Now git diff on a Word document shows actual prose changes.

Merge drivers

Some binary formats - SQLite, JSON-with-sorted-keys, sometimes EPUB - can be merged with custom drivers. For most images, audio, and video, "merge" is meaningless; mark them as merge=ours or merge=binary to suppress nonsense conflict markers.

Reducing repo bloat

If binaries must be versioned:

  • Use Git LFS to store them outside pack files.
  • Or generate them at build time and ignore the source.
  • Or store them in object storage with a manifest in Git.

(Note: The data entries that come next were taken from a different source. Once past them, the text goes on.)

/-- An instruction is refused exactly when it is J or JAL in the last word of a region, or BGEZAL or BLTZAL
on R31. The spec's decisions D10 and D12. -/
def Obligations.RefusedExactlyInTheFourCases : Prop :=
  ∀ (i : Instr) (s : State) (r : Refusal), exec i s = .refused r ↔
    (∃ dest, i = .j dest ∧ s.cp.toNat / 4 % 2 ^ 26 = 2 ^ 26 - 1 ∧ r = .jInLastWordOfRegion) ∨
    (∃ dest, i = .jal dest ∧ s.cp.toNat / 4 % 2 ^ 26 = 2 ^ 26 - 1 ∧ r = .jalInLastWordOfRegion) ∨
    (∃ imm, i = .bgezal 31 imm ∧ r = .bgezalOnR31) ∨ (∃ imm, i = .bltzal 31 imm ∧ r = .bltzalOnR31)

/-! ### Loads and stores (46_load_store.md, 20_memory.md) -/

/-- The effective address is the base plus the sign-extended immediate, modulo 2^32. The spec's decisions
D6 and D23. -/
def Obligations.EffectiveAddressIsBasePlusDisplacement : Prop :=
  ∀ (s : State) (rs : Reg) (imm : BitVec 16),
    ((s.effectiveAddress rs imm).toNat : Int) = (((s.reg rs).toNat : Int) + imm.toInt) % 2 ^ 32

/-- LW at an aligned mapped address: rt holds the word there and nothing else changed but CP. The spec's
decisions D4, D6 and D20 for the address and its tests. -/
def Obligations.LwLoadsTheWord : Prop :=
  ∀ (s : State) (rt rs : Reg) (imm : BitVec 16),
    aligned (s.effectiveAddress rs imm) = true → mappedIn s.params (s.effectiveAddress rs imm) = true →
    ∃ t, exec (.lw rt imm rs) s = .next t ∧ Computes s t rt (s.wordAt (s.effectiveAddress rs imm))

/-- SW at an aligned mapped address: the word there is rt, and no other byte, no register and no parameter
changed. The spec's decisions D4, D6 and D20 for the address and its tests. -/
def Obligations.SwStoresTheWord : Prop :=
  ∀ (s : State) (rt rs : Reg) (imm : BitVec 16),
    aligned (s.effectiveAddress rs imm) = true → mappedIn s.params (s.effectiveAddress rs imm) = true →
    ∃ t, exec (.sw rt imm rs) s = .next t ∧
      StoresWord s t (s.effectiveAddress rs imm) (s.reg rt) ∧ t.cp = s.cp + 4 ∧ SameRegisters s t ∧
      t.params = s.params

/-- LW and SW test alignment first, then the map, and fault with the address and the kind of access. The
spec's decisions D4 and D20. -/
def Obligations.DataAccessFaultsInOrder : Prop :=
  ∀ (s : State) (rt rs : Reg) (imm : BitVec 16),
    ((s.effectiveAddress rs imm).toNat % 4 ≠ 0 →
      exec (.lw rt imm rs) s = .fault (.addressError (s.effectiveAddress rs imm) .load) ∧
      exec (.sw rt imm rs) s = .fault (.addressError (s.effectiveAddress rs imm) .store)) ∧
    ((s.effectiveAddress rs imm).toNat % 4 = 0 → mappedIn s.params (s.effectiveAddress rs imm) = false →
      exec (.lw rt imm rs) s = .fault (.accessFault (s.effectiveAddress rs imm) .load) ∧
      exec (.sw rt imm rs) s = .fault (.accessFault (s.effectiveAddress rs imm) .store))

/-- After a SW, the LW of the same operands gives the value stored, whatever register it goes to. The
spec's decision D21. -/
def Obligations.LoadAfterStoreGivesTheStoredWord : Prop :=
  ∀ (s t : State) (rt rs rd : Reg) (imm : BitVec 16), exec (.sw rt imm rs) s = .next t →
    ∃ u, exec (.lw rd imm rs) t = .next u ∧ Computes t u rd (s.reg rt)

/-- After a SW, a fetch of the word stored runs it as an instruction. The spec's decision D22. -/
def Obligations.StoreIsSeenByTheFetch : Prop :=
  ∀ (s t : State) (rt rs : Reg) (imm : BitVec 16) (i : Instr), exec (.sw rt imm rs) s = .next t →
    decode (s.reg rt) = .ok i → t.cp = s.effectiveAddress rs imm → step t = exec i t

/-! ### Immediates (rule R8) -/

/-- R8: SIMM is the sign bit repeated 16 times before the 16 bits, ZIMM sixteen zeros before them. -/
def Obligations.ImmediatesAreExtended : Prop :=
  ∀ (imm : BitVec 16) (k : Nat), k < 32 →
    (simm imm).getLsbD k = (if k < 16 then imm.getLsbD k else imm.getLsbD 15) ∧
    (zimm imm).getLsbD k = (if k < 16 then imm.getLsbD k else false)

/-! ### The step (10_state.md, 60_exceptions.md) -/

/-- When the bytes at an aligned mapped CP decode to an instruction, the step is its execution. -/
def Obligations.StepRunsTheDecodedInstruction : Prop :=
  ∀ (s : State) (i : Instr) (rest : List Byte), aligned s.cp = true → mappedIn s.params s.cp = true →
    decodeBytes s.params.bigEndian
      [s.byteAt s.cp.toNat, s.byteAt (s.cp.toNat + 1), s.byteAt (s.cp.toNat + 2),
        s.byteAt (s.cp.toNat + 3)] = .ok (i, rest) →
    step s = exec i s

/-- A run that the host starts, with a program's words placed from an aligned mapped ENTRY_PC on, begins with
the program's first instruction, in a state where R0 is 0 and CP is ENTRY_PC. The spec's decision D18. -/
def Obligations.StartedRunBeginsWithTheFirstWord : Prop :=
  ∀ (p : Params) (entryPc w : Word) (ws : List Word) (i : Instr) (s : State),
    s = State.start p entryPc (Memory.writeWords [] p.bigEndian entryPc (w :: ws)) →
    aligned entryPc = true → mappedIn p entryPc = true → decode w = .ok i →
    s.reg 0 = 0 ∧ s.cp = entryPc ∧ step s = exec i s

/-- The tests of a fetch, in order: alignment, the map, the decoding. The spec's decisions D5, D14 and
D20. -/
def Obligations.FetchFaultsInOrder : Prop :=
  ∀ s : State,
    (s.cp.toNat % 4 ≠ 0 → step s = .fault (.addressError s.cp .fetch)) ∧
    (s.cp.toNat % 4 = 0 → mappedIn s.params s.cp = false → step s = .fault (.accessFault s.cp .fetch)) ∧
    (s.cp.toNat % 4 = 0 → mappedIn s.params s.cp = true →
      (∀ i, decode (s.wordAt s.cp) ≠ .ok i) → step s = .fault (.reservedInstruction (s.wordAt s.cp)))

/-- An instruction faults only as its rule says: ADD, ADDI and SUB with an overflow that records their word,
LW and SW with the fault of their access. The spec's decisions D7 and D15. -/
def Obligations.OnlyTheNamedInstructionsFault : Prop :=
  ∀ (i : Instr) (s : State) (f : Fault), exec i s = .fault f →
    (i.mnemonic ∈ ["ADD", "ADDI", "SUB"] ∧ f = .integerOverflow (encode i)) ∨
    (∃ rt imm rs, i = .lw rt imm rs ∧
      (f = .addressError (s.effectiveAddress rs imm) .load ∨
        f = .accessFault (s.effectiveAddress rs imm) .load)) ∨
    (∃ rt imm rs, i = .sw rt imm rs ∧
      (f = .addressError (s.effectiveAddress rs imm) .store ∨
        f = .accessFault (s.effectiveAddress rs imm) .store))

/-! ### Frames over all instructions -/

/-- An instruction that completes changes no register but its destination, and R0 not even then. The spec's
inference from "câblé à 0" for R0. -/
def Obligations.OnlyTheDestinationRegisterChanges : Prop :=
  ∀ (i : Instr) (s t : State) (r : Reg), exec i s = .next t → i.destination ≠ some r ∨ r = 0 →
    t.reg r = s.reg r

/-- An instruction that completes and is not SW changes no byte of memory. -/
def Obligations.OnlySwChangesMemory : Prop :=
  ∀ (i : Instr) (s t : State), exec i s = .next t → i.mnemonic ≠ "SW" → ∀ a, t.byteAt a = s.byteAt a

/-- An instruction that completes and is no branch or jump goes on to the instruction after, 4 bytes on. The
spec's inference that an instruction is 4 bytes, and its decision D11. -/
def Obligations.OnlyBranchesAndJumpsSetCp : Prop :=
  ∀ (i : Instr) (s t : State), exec i s = .next t →
    i.mnemonic ∉ ["BEQ", "BGEZ", "BGEZAL", "BGTZ", "BLEZ", "BLTZ", "BLTZAL", "BNEQ", "J", "JAL", "JALR", "JR"] →
    t.cp = s.cp + 4

/-- No step changes the byte order or the map. -/
def Obligations.StepKeepsTheParameters : Prop :=
  ∀ s t : State, step s = .next t → t.params = s.params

Tracking compiled artefacts

The general rule: do not commit derived artefacts. JARs, dist bundles, compiled images from SVG sources - these belong in CI output, not Git. Add them to .gitignore.

# .gitignore
dist/
build/
*.jar
*.class

When binaries are essential

Some projects genuinely need binaries: design tools, audio, ML models, signed certificates, compiled vendor libraries. For these:

git lfs install
git lfs track "*.psd"
git lfs track "models/*.bin"
git add .gitattributes
git commit -m "Track design and model files via LFS"

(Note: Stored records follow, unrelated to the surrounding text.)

-- ==== Sys2Proof/Laws/Exec.lean ====
section
/-! SUPPORT. What an instruction can do when it completes, said once for all of them. -/

namespace Sys2Proof.Machine

/-- A store that completes had an aligned mapped address, and wrote the word there. -/
theorem execSw_next {s t : State} {rt rs : Reg} {imm : BitVec 16} (h : execSw rt imm rs s = .next t) :
    aligned (s.effectiveAddress rs imm) = true ∧
      mappedIn s.params (s.effectiveAddress rs imm) = true ∧
      t = (s.setWord (s.effectiveAddress rs imm) (s.reg rt)).advance := by
  unfold execSw at h
  split at h
  · cases h
  · rename_i u hu
    obtain ⟨h1, h2, rfl⟩ := memWrite_ok.1 hu
    cases h
    exact ⟨h1, h2, rfl⟩

/-- An exact signed result that was written left a register and CP changed. -/
theorem writeSigned_next {i : Instr} {s t : State} {d : Reg} {x : Int} (h : writeSigned i s d x = .next t) :
    ∃ v target, t = (s.setReg d v).goto target := by
  rcases writeSigned_cases i s d x with ⟨_, e⟩ | ⟨_, e⟩ <;> rw [e] at h <;> cases h
  exact ⟨_, _, rfl⟩

/-- Every instruction that completes wrote its destination register and CP, or CP alone, or was a SW that
wrote one word and went on. -/
theorem exec_next_cases {i : Instr} {s t : State} (h : exec i s = .next t) :
    (∃ d v target, i.destination = some d ∧ t = (s.setReg d v).goto target) ∨
      (i.destination = none ∧ ∃ target, t = s.goto target) ∨
      (∃ rt imm rs, i = .sw rt imm rs ∧ aligned (s.effectiveAddress rs imm) = true ∧
        mappedIn s.params (s.effectiveAddress rs imm) = true ∧
        t = (s.setWord (s.effectiveAddress rs imm) (s.reg rt)).advance) := by
  cases i
  case add => obtain ⟨v, c, h⟩ := writeSigned_next h; exact .inl ⟨_, v, c, rfl, h⟩
  case addi => obtain ⟨v, c, h⟩ := writeSigned_next h; exact .inl ⟨_, v, c, rfl, h⟩
  case sub => obtain ⟨v, c, h⟩ := writeSigned_next h; exact .inl ⟨_, v, c, rfl, h⟩
  case sw rt imm rs => exact .inr (.inr ⟨rt, imm, rs, rfl, execSw_next h⟩)
  case lw =>
    simp only [exec, execLw] at h
    split at h <;> cases h
    exact .inl ⟨_, _, _, rfl, rfl⟩
  case j =>
    simp only [exec, execJ] at h
    split at h <;> cases h
    exact .inr (.inl ⟨rfl, _, rfl⟩)
  case jal =>
    simp only [exec, execJal] at h
    split at h <;> cases h
    exact .inl ⟨_, _, _, rfl, rfl⟩
  case bgezal =>
    simp only [exec, execBgezal] at h
    split at h <;> cases h
    exact .inl ⟨_, _, _, rfl, rfl⟩
  case bltzal =>
    simp only [exec, execBltzal] at h
    split at h <;> cases h
    exact .inl ⟨_, _, _, rfl, rfl⟩
  all_goals
    cases h
    first
      | exact .inl ⟨_, _, _, rfl, rfl⟩
      | exact .inr (.inl ⟨rfl, _, rfl⟩)

end Sys2Proof.Machine
end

Detecting binaries already in history

git rev-list --objects --all | \
  git cat-file --batch-check='%(objecttype) %(objectname) %(objectsize) %(rest)' | \
  awk '/^blob/ {print $3, $4}' | \
  sort -n | tail -20

This lists the 20 largest blobs ever committed. Often-edited binaries dominate.

Cleaning history

If you accidentally committed large binaries, git filter-repo removes them from history:

git filter-repo --invert-paths --path bigfile.psd

This rewrites every commit; force-push and coordinate with the team.

Locking binary files

Binaries cannot be merged, so concurrent edits are dangerous. LFS supports file locking:

git lfs lock design/logo.psd
# someone else cannot push changes to this path
git lfs unlock design/logo.psd

This is the closest Git comes to Perforce-style exclusive checkouts. For teams with heavy binary editing, locks prevent painful overwrite conflicts.